- [WHAT YOU ARE ASKED TO DO]: In the records below, the line with "R74, whole: with" opens the range and the line with "[.crcRd])) s = .next t" closes it; print that range exactly and nothing else.

- [AVAILABLE DATA]:
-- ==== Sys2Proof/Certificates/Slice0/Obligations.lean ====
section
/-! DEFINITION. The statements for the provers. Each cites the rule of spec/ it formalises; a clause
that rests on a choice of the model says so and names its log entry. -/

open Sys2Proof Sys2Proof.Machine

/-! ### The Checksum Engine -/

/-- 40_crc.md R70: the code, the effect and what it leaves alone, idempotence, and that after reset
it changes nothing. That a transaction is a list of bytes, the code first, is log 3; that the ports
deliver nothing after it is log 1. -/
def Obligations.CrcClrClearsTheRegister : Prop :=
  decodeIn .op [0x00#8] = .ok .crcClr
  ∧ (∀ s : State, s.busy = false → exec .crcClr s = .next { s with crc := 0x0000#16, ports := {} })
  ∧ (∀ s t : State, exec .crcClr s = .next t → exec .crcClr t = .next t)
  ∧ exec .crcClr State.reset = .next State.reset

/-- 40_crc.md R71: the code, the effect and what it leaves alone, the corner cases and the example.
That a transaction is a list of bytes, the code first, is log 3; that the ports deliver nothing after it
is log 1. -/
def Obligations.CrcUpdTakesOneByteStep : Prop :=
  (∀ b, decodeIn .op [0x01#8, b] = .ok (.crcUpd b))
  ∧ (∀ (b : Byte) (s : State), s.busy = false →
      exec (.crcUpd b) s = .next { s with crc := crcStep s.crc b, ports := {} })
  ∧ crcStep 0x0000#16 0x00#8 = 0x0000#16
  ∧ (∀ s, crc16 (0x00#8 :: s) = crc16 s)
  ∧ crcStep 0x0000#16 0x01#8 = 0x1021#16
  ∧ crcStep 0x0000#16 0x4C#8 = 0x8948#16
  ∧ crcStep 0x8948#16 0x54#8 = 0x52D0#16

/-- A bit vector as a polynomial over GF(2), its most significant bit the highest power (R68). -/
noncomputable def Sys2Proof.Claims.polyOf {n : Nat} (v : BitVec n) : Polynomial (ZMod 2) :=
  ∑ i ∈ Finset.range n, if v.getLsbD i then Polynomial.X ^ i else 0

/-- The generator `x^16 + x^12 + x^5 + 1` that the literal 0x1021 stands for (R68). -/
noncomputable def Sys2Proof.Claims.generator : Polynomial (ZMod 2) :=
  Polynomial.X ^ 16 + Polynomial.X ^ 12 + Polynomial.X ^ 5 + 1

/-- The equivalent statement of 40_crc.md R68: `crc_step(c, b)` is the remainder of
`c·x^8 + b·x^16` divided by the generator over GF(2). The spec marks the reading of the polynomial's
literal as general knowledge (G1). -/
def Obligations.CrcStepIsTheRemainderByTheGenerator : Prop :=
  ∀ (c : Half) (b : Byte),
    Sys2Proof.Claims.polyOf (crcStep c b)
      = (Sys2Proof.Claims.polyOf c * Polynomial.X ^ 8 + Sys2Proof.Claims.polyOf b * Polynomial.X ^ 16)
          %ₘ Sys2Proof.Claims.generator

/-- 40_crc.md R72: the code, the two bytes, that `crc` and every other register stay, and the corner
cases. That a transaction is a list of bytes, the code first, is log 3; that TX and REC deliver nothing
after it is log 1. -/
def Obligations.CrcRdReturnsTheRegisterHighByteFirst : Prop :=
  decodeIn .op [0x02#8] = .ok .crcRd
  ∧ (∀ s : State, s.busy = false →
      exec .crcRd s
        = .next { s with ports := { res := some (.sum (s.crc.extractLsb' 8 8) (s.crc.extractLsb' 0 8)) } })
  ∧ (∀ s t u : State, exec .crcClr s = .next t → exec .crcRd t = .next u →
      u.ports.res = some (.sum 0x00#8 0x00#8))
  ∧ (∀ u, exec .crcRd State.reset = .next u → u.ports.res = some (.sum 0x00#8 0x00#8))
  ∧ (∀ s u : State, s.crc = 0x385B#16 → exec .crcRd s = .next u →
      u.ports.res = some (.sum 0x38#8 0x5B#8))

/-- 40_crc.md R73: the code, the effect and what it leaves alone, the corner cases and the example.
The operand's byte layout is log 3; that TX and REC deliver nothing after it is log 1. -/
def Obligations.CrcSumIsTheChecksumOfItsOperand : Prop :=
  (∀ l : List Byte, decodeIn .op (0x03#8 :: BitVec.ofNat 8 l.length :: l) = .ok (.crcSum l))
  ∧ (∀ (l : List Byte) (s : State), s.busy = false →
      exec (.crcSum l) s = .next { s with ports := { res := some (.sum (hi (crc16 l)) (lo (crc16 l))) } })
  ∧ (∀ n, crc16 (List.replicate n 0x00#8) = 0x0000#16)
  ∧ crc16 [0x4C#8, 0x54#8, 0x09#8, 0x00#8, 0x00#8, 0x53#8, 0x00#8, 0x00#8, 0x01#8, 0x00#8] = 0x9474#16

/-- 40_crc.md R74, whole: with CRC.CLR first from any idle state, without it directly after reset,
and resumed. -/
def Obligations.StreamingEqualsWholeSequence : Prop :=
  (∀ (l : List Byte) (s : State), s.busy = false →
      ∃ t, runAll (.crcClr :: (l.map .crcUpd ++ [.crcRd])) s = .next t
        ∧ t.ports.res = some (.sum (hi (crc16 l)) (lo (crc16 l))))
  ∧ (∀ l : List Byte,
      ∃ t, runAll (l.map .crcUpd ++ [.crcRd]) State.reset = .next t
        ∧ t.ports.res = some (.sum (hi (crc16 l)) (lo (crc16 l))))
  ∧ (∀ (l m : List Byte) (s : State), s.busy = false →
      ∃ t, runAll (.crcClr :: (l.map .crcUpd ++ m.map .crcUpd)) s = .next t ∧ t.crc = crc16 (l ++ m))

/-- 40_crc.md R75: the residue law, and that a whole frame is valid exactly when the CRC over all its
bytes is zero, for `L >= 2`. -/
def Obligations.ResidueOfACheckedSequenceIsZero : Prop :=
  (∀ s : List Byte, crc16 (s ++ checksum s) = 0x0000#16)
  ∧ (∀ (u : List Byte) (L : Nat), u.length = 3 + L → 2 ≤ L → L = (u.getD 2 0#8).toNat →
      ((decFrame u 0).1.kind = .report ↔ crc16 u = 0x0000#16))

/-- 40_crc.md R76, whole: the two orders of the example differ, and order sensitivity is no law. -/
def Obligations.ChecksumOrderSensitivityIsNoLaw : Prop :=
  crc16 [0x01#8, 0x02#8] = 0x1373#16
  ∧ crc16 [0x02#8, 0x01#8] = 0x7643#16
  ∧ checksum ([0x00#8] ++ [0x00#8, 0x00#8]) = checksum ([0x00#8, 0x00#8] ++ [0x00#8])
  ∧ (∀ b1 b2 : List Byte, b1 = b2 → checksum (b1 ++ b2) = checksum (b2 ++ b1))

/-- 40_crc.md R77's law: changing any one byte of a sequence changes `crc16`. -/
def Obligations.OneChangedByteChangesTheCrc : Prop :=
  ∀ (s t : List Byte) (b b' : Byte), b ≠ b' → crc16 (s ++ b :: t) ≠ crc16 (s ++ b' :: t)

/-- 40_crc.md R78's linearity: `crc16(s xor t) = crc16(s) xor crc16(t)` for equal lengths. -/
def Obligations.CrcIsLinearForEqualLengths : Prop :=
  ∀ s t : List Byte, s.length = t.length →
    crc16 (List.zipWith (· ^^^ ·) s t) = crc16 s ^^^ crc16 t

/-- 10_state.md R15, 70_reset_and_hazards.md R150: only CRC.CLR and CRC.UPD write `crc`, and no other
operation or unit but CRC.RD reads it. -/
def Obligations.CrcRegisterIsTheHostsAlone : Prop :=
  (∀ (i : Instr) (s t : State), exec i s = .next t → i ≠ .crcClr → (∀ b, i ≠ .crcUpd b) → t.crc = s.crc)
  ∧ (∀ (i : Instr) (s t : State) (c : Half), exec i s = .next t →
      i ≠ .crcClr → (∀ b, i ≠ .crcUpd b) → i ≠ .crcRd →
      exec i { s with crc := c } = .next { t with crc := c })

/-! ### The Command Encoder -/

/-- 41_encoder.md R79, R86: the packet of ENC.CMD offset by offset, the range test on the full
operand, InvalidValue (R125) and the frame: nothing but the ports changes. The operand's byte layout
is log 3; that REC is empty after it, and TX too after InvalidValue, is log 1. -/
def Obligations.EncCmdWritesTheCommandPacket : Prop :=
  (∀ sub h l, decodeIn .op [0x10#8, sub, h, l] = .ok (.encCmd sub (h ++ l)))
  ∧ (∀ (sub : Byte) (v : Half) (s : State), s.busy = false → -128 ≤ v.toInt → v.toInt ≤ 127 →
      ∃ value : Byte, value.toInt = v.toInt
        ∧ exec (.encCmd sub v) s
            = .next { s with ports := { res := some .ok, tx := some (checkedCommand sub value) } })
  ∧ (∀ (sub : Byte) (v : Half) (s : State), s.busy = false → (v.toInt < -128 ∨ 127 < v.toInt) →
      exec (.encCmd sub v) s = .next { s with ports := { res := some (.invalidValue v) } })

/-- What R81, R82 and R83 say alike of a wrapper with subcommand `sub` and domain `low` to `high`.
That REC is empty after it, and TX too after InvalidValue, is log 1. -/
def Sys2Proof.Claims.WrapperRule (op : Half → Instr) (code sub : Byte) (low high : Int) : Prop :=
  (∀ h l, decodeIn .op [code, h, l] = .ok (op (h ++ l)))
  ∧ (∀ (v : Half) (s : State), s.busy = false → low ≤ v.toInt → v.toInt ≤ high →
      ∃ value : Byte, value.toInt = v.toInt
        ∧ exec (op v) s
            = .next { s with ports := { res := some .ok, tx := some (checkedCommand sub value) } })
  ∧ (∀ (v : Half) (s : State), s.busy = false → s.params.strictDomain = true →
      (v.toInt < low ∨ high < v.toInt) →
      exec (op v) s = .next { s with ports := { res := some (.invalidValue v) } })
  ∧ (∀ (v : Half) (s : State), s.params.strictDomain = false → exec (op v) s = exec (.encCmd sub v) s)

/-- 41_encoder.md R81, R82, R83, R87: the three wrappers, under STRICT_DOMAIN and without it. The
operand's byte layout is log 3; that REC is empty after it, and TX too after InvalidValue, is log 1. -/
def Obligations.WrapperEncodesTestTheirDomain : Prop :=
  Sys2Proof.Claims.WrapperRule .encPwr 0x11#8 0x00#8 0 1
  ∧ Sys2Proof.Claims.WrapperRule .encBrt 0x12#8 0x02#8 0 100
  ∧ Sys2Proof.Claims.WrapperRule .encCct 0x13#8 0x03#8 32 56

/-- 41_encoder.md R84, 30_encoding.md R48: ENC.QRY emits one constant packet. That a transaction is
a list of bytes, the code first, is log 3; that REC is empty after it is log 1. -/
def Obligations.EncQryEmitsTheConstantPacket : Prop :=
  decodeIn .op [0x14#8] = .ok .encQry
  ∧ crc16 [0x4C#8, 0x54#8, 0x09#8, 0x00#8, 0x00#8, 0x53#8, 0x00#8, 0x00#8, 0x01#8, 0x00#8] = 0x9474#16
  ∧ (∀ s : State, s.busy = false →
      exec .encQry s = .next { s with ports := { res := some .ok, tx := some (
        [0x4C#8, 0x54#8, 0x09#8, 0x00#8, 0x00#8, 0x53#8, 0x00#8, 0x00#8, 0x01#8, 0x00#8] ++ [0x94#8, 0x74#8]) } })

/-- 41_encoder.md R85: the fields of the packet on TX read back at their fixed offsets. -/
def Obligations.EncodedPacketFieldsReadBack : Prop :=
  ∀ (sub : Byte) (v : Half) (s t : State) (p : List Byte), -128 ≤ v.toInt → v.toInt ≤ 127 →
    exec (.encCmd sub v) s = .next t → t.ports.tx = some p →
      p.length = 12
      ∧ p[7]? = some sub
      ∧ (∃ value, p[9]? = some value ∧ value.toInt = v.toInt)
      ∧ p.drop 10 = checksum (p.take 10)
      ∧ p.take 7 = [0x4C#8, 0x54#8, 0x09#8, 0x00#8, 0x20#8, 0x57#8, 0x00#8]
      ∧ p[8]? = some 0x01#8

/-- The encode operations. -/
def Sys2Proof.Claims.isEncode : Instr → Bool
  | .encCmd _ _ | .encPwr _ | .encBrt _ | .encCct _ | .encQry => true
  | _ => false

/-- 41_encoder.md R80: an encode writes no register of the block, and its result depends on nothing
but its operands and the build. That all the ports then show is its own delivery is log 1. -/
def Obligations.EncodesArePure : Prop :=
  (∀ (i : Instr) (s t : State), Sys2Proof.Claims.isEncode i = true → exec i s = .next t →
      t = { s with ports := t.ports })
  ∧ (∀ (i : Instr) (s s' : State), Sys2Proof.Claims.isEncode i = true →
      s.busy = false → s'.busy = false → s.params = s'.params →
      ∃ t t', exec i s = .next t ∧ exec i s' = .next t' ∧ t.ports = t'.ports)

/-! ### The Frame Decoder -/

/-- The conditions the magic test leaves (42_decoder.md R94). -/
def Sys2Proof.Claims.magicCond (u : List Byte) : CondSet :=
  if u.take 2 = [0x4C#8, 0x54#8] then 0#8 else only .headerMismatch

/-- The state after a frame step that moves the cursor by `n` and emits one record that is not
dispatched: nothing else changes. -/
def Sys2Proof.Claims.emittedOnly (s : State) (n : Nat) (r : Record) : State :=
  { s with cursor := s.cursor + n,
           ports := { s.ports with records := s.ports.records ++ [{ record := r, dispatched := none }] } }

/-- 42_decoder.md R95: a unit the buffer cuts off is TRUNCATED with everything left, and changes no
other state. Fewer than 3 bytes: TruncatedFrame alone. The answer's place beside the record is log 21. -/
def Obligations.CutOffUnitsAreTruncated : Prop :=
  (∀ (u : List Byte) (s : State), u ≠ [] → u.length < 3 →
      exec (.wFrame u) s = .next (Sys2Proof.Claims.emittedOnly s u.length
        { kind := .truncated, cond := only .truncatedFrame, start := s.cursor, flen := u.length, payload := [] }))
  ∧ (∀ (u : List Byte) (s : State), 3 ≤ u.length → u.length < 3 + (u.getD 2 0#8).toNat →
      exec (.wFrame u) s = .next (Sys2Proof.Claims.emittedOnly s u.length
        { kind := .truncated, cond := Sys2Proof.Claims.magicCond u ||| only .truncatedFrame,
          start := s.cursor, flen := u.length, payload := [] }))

- [EXERCISE SOLUTION]:
/-- 40_crc.md R74, whole: with CRC.CLR first from any idle state, without it directly after reset,
and resumed. -/
def Obligations.StreamingEqualsWholeSequence : Prop :=
  (∀ (l : List Byte) (s : State), s.busy = false →
      ∃ t, runAll (.crcClr :: (l.map .crcUpd ++ [.crcRd])) s = .next t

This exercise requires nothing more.